Exactly as they appear, set down all of the records.

Stored items
════════════════════

/-- The Ladle returns to IDLE from ZERO, BALLOON and HOST once enough is free (R374). -/
def Dev.ladleRest (d : Dev) (part home : Nat) : Dev :=
  let p := d.pool part home
  if 1 ≤ p.lstate && p.lstate ≤ 3 && p.low + d.waitNeed part home ≤ p.free then d.setPool part home { p with lstate := 0 } else d

/-- Every pool whose Ladle has done enough returns to IDLE (R374). -/
def Dev.restLadles (d : Dev) : Dev :=
  d.pools.foldl (fun d p => if p.2.lstate = 0 then d else d.ladleRest p.1.1 p.1.2) d

/-- A sector need that a pool grants at once: no earlier reservation waits, and it is free (R373, R374). -/
def Dev.poolGives (d : Dev) (part home need : Nat) : Bool :=
  need = 0 || (!(d.resvs.any fun r => r.part == part && r.home == home) && need ≤ (d.pool part home).free)

/-- Move sectors of a chunk's pool and of the RCB charged (R373): `plus` taken, `minus` returned. A grant that
leaves the pool below its mark wakes the Ladle (R374). -/
def Dev.moveSectors (d : Dev) (part home rcb plus minus : Nat) : Dev :=
  if plus = 0 && minus = 0 then d else
  let p := d.pool part home
  let d := d.setPool part home { p with held := p.held + plus - minus }
  let d := if rcb = 0 then d else d.charge rcb fun u => { u with sectors := u.sectors + plus - minus }
  if plus = 0 then d else d.wakeLadle part home false

/-- The home index of a chunk, if its memory is compressed. -/
def chunkHome (c : Nat) : Option Nat := (memRow (c * 4096)).bind Mem.home

/-- Line numbers (address / 64) that [a, a + n) touches. -/
def linesOf (a n : Nat) : List Nat :=
  if n = 0 then [] else (List.range ((a + n - 1) / 64 + 1 - a / 64)).map (a / 64 + ·)

/-- Record a chunk in its home's zero list: class none or packed import, holding sectors although
every line is zero; candidates beyond 4,096 are not recorded (R374). -/
def Dev.noteZero (d : Dev) (home c : Nat) : Dev :=
  let k := d.chunk c
  let l := (tget home d.zeros).getD []
  if k.cls ≠ 1 && k.secs ≠ 0 && !l.contains c && l.length < 4096 && (d.bytes (c * 4096) 4096).all (· == 0)
  then { d with zeros := tput home (l ++ [c]) d.zeros } else d

/-- The lowest sector numbers of a home that no chunk holds (log 53). -/
def Dev.freshSps (d : Dev) (home n : Nat) : List Nat :=
  if n = 0 then [] else
  let used := d.chunks.flatMap fun p => if chunkHome p.1 = some home then p.2.sps else []
  ((List.range (used.length + n)).filter fun s => !used.contains s).take n

/-- The sectors that a payload takes together with the growth that tentative instances have reserved (R373). A chunk
never needs more than eight. -/
def Chunk.projected (k : Chunk) (bytes : Nat) : Nat := sectorsOf (Nat.min 4096 (bytes + k.grow))

/-- A chunk is all-zero again: its metadata is that of reset (R367). -/
def Chunk.isIdle (k : Chunk) : Bool := k.secs == 0 && k.resv == 0 && k.grow == 0 && !k.cut && k.full.all (· == 0)

/-- Put a chunk's metadata. -/
def Dev.putChunk (d : Dev) (c : Nat) (k : Chunk) : Dev :=
  { d with chunks := if k.isIdle then tdel c d.chunks else tput c k d.chunks }

/-- The class of a write by physical address: no leaf names one, so a line is encoded transparent and the chunk
keeps its class (R369). -/
def noClass : BitVec 2 := 3

/-- Give a chunk its codes: growth beyond the sectors held is taken from the pool and charged, what
it no longer needs returns (R367, R373). The pool is that of the partition the chunk's sectors belong to. What the
growth of tentative instances still needs stays reserved. Only a write of the whole chunk replaces one that was
cut off (R372). -/
def Dev.setCodes (d : Dev) (c : Nat) (codes : List (BitVec 4)) (cls : BitVec 2) (part rcb : Nat) (whole : Bool := false) : Dev :=
  match chunkHome c with
  | none => d
  | some h =>
    let k := d.chunk c
    let owner := if k.secs = 0 && k.resv = 0 then part else k.part
    let need := sectorsOf (payloadBytes codes)
    let keep := k.projected (payloadBytes codes) - need - k.resv
    let d1 := (d.moveSectors owner h rcb (need - k.secs) (k.secs - need)).moveSectors owner h 0 keep 0
    let k' : Chunk := { k with
      codes := codes, sps := k.sps.take need ++ d.freshSps h (need - k.secs), resv := k.resv + keep,
      cls := if cls = noClass then k.cls else cls, part := owner, cut := k.cut && !whole }
    (d1.putChunk c k').noteZero h c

════════════════════

— Result below —
/-- The Ladle returns to IDLE from ZERO, BALLOON and HOST once enough is free (R374). -/
def Dev.ladleRest (d : Dev) (part home : Nat) : Dev :=
  let p := d.pool part home
  if 1 ≤ p.lstate && p.lstate ≤ 3 && p.low + d.waitNeed part home ≤ p.free then d.setPool part home { p with lstate := 0 } else d

/-- Every pool whose Ladle has done enough returns to IDLE (R374). -/
def Dev.restLadles (d : Dev) : Dev :=
  d.pools.foldl (fun d p => if p.2.lstate = 0 then d else d.ladleRest p.1.1 p.1.2) d

/-- A sector need that a pool grants at once: no earlier reservation waits, and it is free (R373, R374). -/
def Dev.poolGives (d : Dev) (part home need : Nat) : Bool :=
  need = 0 || (!(d.resvs.any fun r => r.part == part && r.home == home) && need ≤ (d.pool part home).free)

/-- Move sectors of a chunk's pool and of the RCB charged (R373): `plus` taken, `minus` returned. A grant that
leaves the pool below its mark wakes the Ladle (R374). -/
def Dev.moveSectors (d : Dev) (part home rcb plus minus : Nat) : Dev :=
  if plus = 0 && minus = 0 then d else
  let p := d.pool part home
  let d := d.setPool part home { p with held := p.held + plus - minus }
  let d := if rcb = 0 then d else d.charge rcb fun u => { u with sectors := u.sectors + plus - minus }
  if plus = 0 then d else d.wakeLadle part home false

/-- The home index of a chunk, if its memory is compressed. -/
def chunkHome (c : Nat) : Option Nat := (memRow (c * 4096)).bind Mem.home

/-- Line numbers (address / 64) that [a, a + n) touches. -/
def linesOf (a n : Nat) : List Nat :=
  if n = 0 then [] else (List.range ((a + n - 1) / 64 + 1 - a / 64)).map (a / 64 + ·)

/-- Record a chunk in its home's zero list: class none or packed import, holding sectors although
every line is zero; candidates beyond 4,096 are not recorded (R374). -/
def Dev.noteZero (d : Dev) (home c : Nat) : Dev :=
  let k := d.chunk c
  let l := (tget home d.zeros).getD []
  if k.cls ≠ 1 && k.secs ≠ 0 && !l.contains c && l.length < 4096 && (d.bytes (c * 4096) 4096).all (· == 0)
  then { d with zeros := tput home (l ++ [c]) d.zeros } else d

/-- The lowest sector numbers of a home that no chunk holds (log 53). -/
def Dev.freshSps (d : Dev) (home n : Nat) : List Nat :=
  if n = 0 then [] else
  let used := d.chunks.flatMap fun p => if chunkHome p.1 = some home then p.2.sps else []
  ((List.range (used.length + n)).filter fun s => !used.contains s).take n

/-- The sectors that a payload takes together with the growth that tentative instances have reserved (R373). A chunk
never needs more than eight. -/
def Chunk.projected (k : Chunk) (bytes : Nat) : Nat := sectorsOf (Nat.min 4096 (bytes + k.grow))

/-- A chunk is all-zero again: its metadata is that of reset (R367). -/
def Chunk.isIdle (k : Chunk) : Bool := k.secs == 0 && k.resv == 0 && k.grow == 0 && !k.cut && k.full.all (· == 0)

/-- Put a chunk's metadata. -/
def Dev.putChunk (d : Dev) (c : Nat) (k : Chunk) : Dev :=
  { d with chunks := if k.isIdle then tdel c d.chunks else tput c k d.chunks }

/-- The class of a write by physical address: no leaf names one, so a line is encoded transparent and the chunk
keeps its class (R369). -/
def noClass : BitVec 2 := 3

/-- Give a chunk its codes: growth beyond the sectors held is taken from the pool and charged, what
it no longer needs returns (R367, R373). The pool is that of the partition the chunk's sectors belong to. What the
growth of tentative instances still needs stays reserved. Only a write of the whole chunk replaces one that was
cut off (R372). -/
def Dev.setCodes (d : Dev) (c : Nat) (codes : List (BitVec 4)) (cls : BitVec 2) (part rcb : Nat) (whole : Bool := false) : Dev :=
  match chunkHome c with
  | none => d
  | some h =>
    let k := d.chunk c
    let owner := if k.secs = 0 && k.resv = 0 then part else k.part
    let need := sectorsOf (payloadBytes codes)
    let keep := k.projected (payloadBytes codes) - need - k.resv
    let d1 := (d.moveSectors owner h rcb (need - k.secs) (k.secs - need)).moveSectors owner h 0 keep 0
    let k' : Chunk := { k with
      codes := codes, sps := k.sps.take need ++ d.freshSps h (need - k.secs), resv := k.resv + keep,
      cls := if cls = noClass then k.cls else cls, part := owner, cut := k.cut && !whole }
    (d1.putChunk c k').noteZero h c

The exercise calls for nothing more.